The 16-year-old boy, who sat his GCSEs at the school in the summer, was refused admission to the sixth form because he had been suspended earlier in the year for an incident of poor behaviour.

The selective grammar school said admission to sixth form was dependent upon good behaviour and the pupil had not met its requirements.

The boy's father lodged a complaint with the ombudsman, who ruled Latymer was wrong to refuse him admittance.

In her report, Dr Jane Martin said the government's school admissions code "specifically prohibits the school from selecting sixth form pupils based on their behaviour records".

She said that because the pupil had gained the academic qualifications needed to study in the sixth form, he should have been admitted.

The report adds that schools have the right to sanction pupils who breach their behaviour rules, including using detentions, suspensions and expulsions.

If the youngster's behaviour fell below the expected standard in the sixth form, the school could take action, it said.

Dr Martin said the school was not entitled to punish the child for an incident he was suspended for in Year 11 for a second time by withdrawing the offer of a sixth form place.

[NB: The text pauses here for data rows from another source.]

-- ==== Sys2Proof/Machine/Ops.lean ====
section
/-! DEFINITION. The named operations over the state: the message buffer and `MemRead`, the working words, taking the next command, applying reset, delivering a response, and raising the one exception (spec/20_memory.md, spec/60_exceptions.md, spec/70_reset_and_hazards.md). -/

namespace Sys2Proof.Machine

/-! The message buffer -/

/-- The byte at an address, if the address exists (R31). -/
def readByte (buf : Memory) (a : Nat) : Option Byte :=
  match buf with
  | [] => none
  | (b, x) :: rest => if b = a then some x else readByte rest a

/-- The cells of bytes laid out from address `base` upward. -/
def bytesFrom (base : Nat) (data : List Byte) : Memory :=
  match data with
  | [] => []
  | x :: rest => (base, x) :: bytesFrom (base + 1) rest

/-- The address space of a command: byte `DATA[a]` at address `a` (R31). -/
def bufferOf (data : List Byte) : Memory := bytesFrom 0 data

/-- `MemRead(addr, n)`: `n` bytes, the one at the lowest address least significant (R33, R34). Where a byte is outside
the buffer the specification defines no read: a fault that names the first such address. -/
def memRead (buf : Memory) (addr : Nat) : (n : Nat) → Except Fault (BitVec (8 * n))
  | 0 => .ok 0#0
  | n + 1 =>
    match readByte buf addr with
    | none => .error (.outOfBuffer addr)
    | some b =>
      match memRead buf (addr + 1) n with
      | .error f => .error f
      | .ok rest => .ok ((rest ++ b : BitVec (8 * n + 8)))

/-! The working words -/

/-- All four working words written (R65, R67: the previous contents are not read). -/
def setWords (w : Words) (s : State) : State := { s with v := w }

/-- `v <- Compress(v, m)` on the working words of the state (R68). -/
def compressWords (m : Word) (s : State) : State := setWords (compress s.v m) s

/-- `Finalize` on the working words of the state: the digest, and the state with the words it leaves (R69). -/
def finalizeWords (s : State) : Word × State :=
  let w := finalizeRounds s.v
  (xorWords w, setWords w s)

/-- What the working words hold is unspecified (R29, U7): each becomes a fresh free value. -/
def scrambleWords (s : State) : State :=
  { s with
    v := ⟨Config.freeWord s.draws, Config.freeWord (s.draws + 1), Config.freeWord (s.draws + 2), Config.freeWord (s.draws + 3)⟩
    draws := s.draws + 4 }

/-! Responses and the exception -/

/-- Hand one response to the host (R20, R124). -/
def respond (r : Response) (s : State) : State := { s with responses := s.responses ++ [r] }

/-- The end of a command that hashed: the response leaves and the working words are unspecified (R22, U7). -/
def retire (r : Response) (s : State) : State := respond r (scrambleWords s)

/-- `raise InvalidArgument` (R96, R97, R100): the command ends at once, its response is the error with no value, and
nothing else changes: no state is saved, no mode, mask or address is touched. There is no return from it (R102). -/
def raiseInvalidArgument (s : State) : State := respond (.err .invalidArgument) s

/-! The host's side -/

/-- Take the oldest command the host has issued: its `DATA` becomes the address space, sampled as of its issue (R31,
R39). -/
def takeCommand (s : State) : Option (Cmd × State) :=
  match s.pending with
  | [] => none
  | c :: rest => some (c, { s with pending := rest, buf := bufferOf c.data })

/-- The host issues a command: it waits behind those issued before it (R46, R118). -/
def issue (c : Cmd) (s : State) : State := { s with pending := s.pending ++ [c] }

/-- Reset while a command is being evaluated (R114, U8): that command is abandoned with no response, and the working
words are unspecified. With no command under way reset establishes nothing a command can observe (R112). The input
is taken (log entry 5). -/
def applyReset (s : State) : State :=
  scrambleWords { s with pending := s.pending.tail, buf := [], resetLine := false }

/-- The refusal of a record the decoder rejects (R55, R105). -/
def refusalOf (e : DecodeError) : Refusal :=
  match e with
  | .reservedOp op => .reservedOp op
  | .lengthMismatch len size => .lengthMismatch len size

end Sys2Proof.Machine
end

She said: "In order to put things right, I recommend the school admits Child A to the sixth form immediately, and allows him to study his preferred options."

A spokesman for the Department for Education said: "If a pupil's behaviour falls below the school's expected standard, it should take the appropriate action.

"A school can exclude a pupil permanently in response to a serious breach, or persistent breaches, of the school's behaviour policy."